El seguro comercial se basa en la clasificación, estadificación
y fijación de tarifas del riesgo. Esa lógica, válida para muchos
mercados, en salud puede colisionar con principios de
solidaridad, universalidad y protección de población vulnerable.
Asi, introducir seguros prestacionales puede ampliar la cantidad
de productos disponibles, pero no necesariamente mejorar la
eficiencia ni la equidad, e incluso sumar costos de
intermediación, aumento de la segmentación y el traslado de
riesgos complejos hacia otros subsistemas, en un sistema en el
cual el problema central no es únicamente el nivel agregado de
gasto, sino su segmentación por fuentes, su distribución
territorial, la heterogeneidad de recursos per cápita entre
coberturas y la débil articulación entre financiamiento y
resultados sanitarios.
Un contrato de seguro, como una cartilla o una promesa de
prestación, solo garantizan cobertura nominal. La cobertura
efectiva es el acceso oportuno, seguro y continuo a la atención
necesaria, y la distancia entre ambas es uno de los problemas
centrales del sistema argentino.
Sin canasta mínima obligatoria equivalente, sin prohibición
clara de selección de riesgos, sin compensación solidaria
robusta y sin integración regulatoria, las aseguradoras tienen
incentivos para diseñar productos atractivos para población de
bajo riesgo: jóvenes, personas sanas y segmentos con capacidad
de pago, y el efecto posible es el descreme de riesgos
favorables, dejando los riesgos complejos concentrados en obras
sociales, PAMI, prepagas reguladas bajo exigencias sanitarias o
directamente en el sistema público. El resultado no será más
equidad, sino segmentación ampliada. La redistribución ajustada
por riesgo debiera evitar que cada actor capture población sana
y derive riesgo complejo. La solidaridad no puede quedar fuera
del diseño financiero.
El problema no es la existencia de seguros de salud, sino con-
fundir póliza con sistema sanitario.

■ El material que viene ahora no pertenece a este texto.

-- ==== Sys2Proof/Laws/Memory.lean ====
section
/-! SUPPORT. The laws of the transaction buffer: what is read after a write, and that every memory operation keeps the
canonical form. -/

namespace Sys2Proof.Machine

theorem Memory.read_write_same (m : Memory) (a : Nat) (b : Byte) : Memory.read (Memory.write m a b) a = some b := by
  induction m with
  | nil => simp [Memory.write, Memory.read]
  | cons c m ih =>
    simp only [Memory.write]
    split
    · simp [Memory.read]
    · split
      · simp [Memory.read]
      · rename_i hne
        simp only [Memory.read, ih]
        rw [if_neg (fun h => hne h.symm)]

theorem Memory.read_write_other (m : Memory) (a k : Nat) (b : Byte) (h : k ≠ a) :
    Memory.read (Memory.write m a b) k = Memory.read m k := by
  induction m with
  | nil => simp [Memory.write, Memory.read, Ne.symm h]
  | cons c m ih =>
    simp only [Memory.write]
    split
    · simp [Memory.read, Ne.symm h]
    · split
      · rename_i heq
        simp [Memory.read, Ne.symm h, ← heq]
      · simp [Memory.read, ih]

theorem Memory.read_write (m : Memory) (a k : Nat) (b : Byte) :
    Memory.read (Memory.write m a b) k = if k = a then some b else Memory.read m k := by
  split
  · rename_i h; rw [h, Memory.read_write_same]
  · rename_i h; exact Memory.read_write_other m a k b h

/-- The cells of a memory with one byte written are old cells and the new one. -/
theorem Memory.mem_write {m : Memory} {a : Nat} {b : Byte} {c : Host.Cell} (h : c ∈ Memory.write m a b) :
    c = (a, b) ∨ c ∈ m := by
  induction m with
  | nil => simpa [Memory.write] using h
  | cons d m ih =>
    simp only [Memory.write] at h
    split at h
    · simpa using h
    · split at h
      · simp only [List.mem_cons] at h ⊢
        exact h.imp_right .inr
      · simp only [List.mem_cons] at h ⊢
        rcases h with h | h
        · exact .inr (.inl h)
        · exact (ih h).imp_right .inr

/-- A write keeps the canonical form. -/
theorem Memory.write_wf (m : Memory) (a : Nat) (b : Byte) (h : Memory.wf m) : Memory.wf (Memory.write m a b) := by
  induction m with
  | nil => simp [Memory.write]
  | cons c m ih =>
    have hc := List.pairwise_cons.mp h
    simp only [Memory.write]
    split
    · rename_i hlt
      refine List.pairwise_cons.mpr ⟨fun d hd => ?_, h⟩
      rcases List.mem_cons.mp hd with rfl | hd
      · exact hlt
      · exact Nat.lt_trans hlt (hc.1 d hd)
    · split
      · rename_i heq
        exact List.pairwise_cons.mpr ⟨fun d hd => by simpa [heq] using hc.1 d hd, hc.2⟩
      · refine List.pairwise_cons.mpr ⟨fun d hd => ?_, ih hc.2⟩
        rcases Memory.mem_write hd with rfl | hd
        · simp only; omega
        · exact hc.1 d hd

theorem Memory.writeList_wf (bs : List Byte) (m : Memory) (a : Nat) (h : Memory.wf m) :
    Memory.wf (Memory.writeList m a bs) := by
  induction bs generalizing m a with
  | nil => exact h
  | cons b bs ih => exact ih _ _ (Memory.write_wf m a b h)

/-- A run of bytes written: each address of the run reads its byte, every other address reads as before. -/
theorem Memory.read_writeList (bs : List Byte) (m : Memory) (a k : Nat) :
    Memory.read (Memory.writeList m a bs) k =
      if a ≤ k ∧ k < a + bs.length then bs[k - a]? else Memory.read m k := by
  induction bs generalizing m a with
  | nil =>
    rw [if_neg (by simp only [List.length_nil]; omega)]
    rfl
  | cons b bs ih =>
    simp only [Memory.writeList, ih, Memory.read_write, List.length_cons]
    by_cases h1 : k = a
    · subst h1; simp
    · by_cases h2 : a + 1 ≤ k ∧ k < a + 1 + bs.length
      · rw [if_pos h2, if_pos (by omega), show k - a = (k - (a + 1)) + 1 by omega, List.getElem?_cons_succ]
      · rw [if_neg h2, if_neg h1, if_neg (by omega)]

theorem Memory.mem_writeList {bs : List Byte} {m : Memory} {a : Nat} {c : Host.Cell}
    (h : c ∈ Memory.writeList m a bs) : (a ≤ c.1 ∧ c.1 < a + bs.length) ∨ c ∈ m := by
  induction bs generalizing m a with
  | nil => exact .inr h
  | cons b bs ih =>
    simp only [List.length_cons]
    rcases ih h with h | h
    · left; omega
    · rcases Memory.mem_write h with rfl | h
      · left; simp only; omega
      · exact .inr h

theorem Memory.writeList_append (bs cs : List Byte) (m : Memory) (a : Nat) :
    Memory.writeList m a (bs ++ cs) = Memory.writeList (Memory.writeList m a bs) (a + bs.length) cs := by
  induction bs generalizing m a with
  | nil => rfl
  | cons b bs ih =>
    simp only [List.cons_append, Memory.writeList, ih, List.length_cons]
    congr 1; omega

/-- Reading a run succeeds exactly when every byte of it holds a value, and gives those bytes. -/
theorem Memory.readList_eq_some (n : Nat) (m : Memory) (a : Nat) (bs : List Byte) :
    Memory.readList m a n = some bs ↔ bs.length = n ∧ ∀ j < n, Memory.read m (a + j) = bs[j]? := by
  induction n generalizing a bs with
  | zero =>
    simp only [Memory.readList, Option.some.injEq, Nat.not_lt_zero, false_implies, implies_true, and_true]
    exact ⟨fun h => by simp [← h], fun h => (List.length_eq_zero_iff.mp h).symm⟩
  | succ n ih =>
    rw [Memory.readList]
    constructor
    · intro h
      split at h
      · rename_i b cs hb hcs
        obtain rfl : b :: cs = bs := by simpa using h
        obtain ⟨hl, hr⟩ := (ih (a + 1) cs).mp hcs
        refine ⟨by simp [hl], fun j hj => ?_⟩
        cases j with
        | zero => simpa using hb
        | succ j => rw [show a + (j + 1) = a + 1 + j by omega, hr j (by omega)]; simp
      · cases h
    · rintro ⟨hl, hr⟩
      match bs, hl with
      | b :: cs, hl =>
        have h0 : Memory.read m a = some b := by simpa using hr 0 (by omega)
        have h1 : Memory.readList m (a + 1) n = some cs := (ih (a + 1) cs).mpr
          ⟨by simpa using hl, fun j hj => by
            rw [show a + 1 + j = a + (j + 1) by omega, hr (j + 1) (by omega)]; simp⟩
        rw [h0, h1]

/-- A run whose every byte holds a value can be read. -/
theorem Memory.readList_isSome (n : Nat) (m : Memory) (a : Nat) (h : ∀ j < n, (Memory.read m (a + j)).isSome) :
    ∃ bs, Memory.readList m a n = some bs := by
  induction n generalizing a with
  | zero => exact ⟨[], rfl⟩
  | succ n ih =>
    obtain ⟨b, hb⟩ := Option.isSome_iff_exists.mp (h 0 (by omega))
    obtain ⟨cs, hcs⟩ := ih (a + 1) (fun j hj => by
      rw [show a + 1 + j = a + (j + 1) by omega]; exact h (j + 1) (by omega))
    exact ⟨b :: cs, by rw [Memory.readList, hcs]; rw [Nat.add_zero] at hb; rw [hb]⟩

/-- A run cut out of a buffer that was written whole. -/
theorem Memory.readList_writeList (bs : List Byte) (m : Memory) (a n : Nat) (h : a + n ≤ bs.length) :
    Memory.readList (Memory.writeList m 0 bs) a n = some ((bs.drop a).take n) := by
  refine (Memory.readList_eq_some n _ a _).mpr ⟨by simp; omega, fun j hj => ?_⟩
  rw [Memory.read_writeList, if_pos (by omega)]
  simp [List.getElem?_drop, hj]

/-- The memory after reset has the canonical form. -/
theorem Memory.reset_wf : Memory.wf State.reset.tb := List.Pairwise.nil

end Sys2Proof.Machine
end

La salud no funciona como
un riesgo patrimonial simple. Una cobertura médica no se agota
en pagar o no pagar una práctica: exige continuidad asistencial,
red suficiente, oportunidad terapéutica, trazabilidad clínica,
calidad, seguridad del paciente, protección ante enfermedades
crónicas y mecanismos claros para resolver conflictos sin que la
judicialización sea la vía normal de acceso. La propia
resolución parece reconocer parcialmente ese problema cuando
exige que, en las coberturas prestacionales, la aseguradora
garantice la continuidad asistencial de asegurados bajo
tratamiento médico o con diagnóstico confirmado. También dispone
que la modificación, sustitución o baja de prestadores no puede
impedir el acceso efectivo a prestaciones durante la vigencia de
las pólizas. Sin embargo, la misma norma admite que, por las
características particulares de estos seguros, puedan
contemplarse exclusiones por enfermedades preexistentes tanto en
pólizas individuales como colectivas. Esa tensión es el corazón
del debate.
Argentina ya tiene un sistema de salud dividido en capas: sector
público, obras sociales nacionales y provinciales, PAMI,
medicina prepaga, mutuales, y gasto directo. Según el Censo
2022, el 60,9% de la población declaró contar con obra social o
prepaga, incluyendo PAMI; el resto depende de programas
estatales o de la cobertura pública como vía principal de
atención. Esta- matriz no expresa una universalidad integrada,
sino una segmentación por condición laboral, nivel de ingreso,
edad y territorio. La Resolución 258/2026 no ordena esa
fragmentación, solo agrega un nuevo carril comercial. A
diferencia de obras sociales y empresas de medicina prepaga, que
se vinculan con el Programa Médico Obligatorio y con la
Superintendencia de Servicios de Salud, las aseguradoras
responden a una autoridad cuyo núcleo histórico es la regulación
del contrato de seguro, la solvencia, las reservas técnicas y la
protección del mercado asegurador. Ese saber regulatorio es
necesario, pero no alcanza para gobernar prestaciones sanitarias
complejas, y el riesgo es la asimetría regulatoria. Si una
persona contrata un seguro de salud prestacional en la órbita de
la SSN, puede creer que está comprando una cobertura equivalente
a una prepaga. Pero jurídicamente no es necesariamente lo mismo.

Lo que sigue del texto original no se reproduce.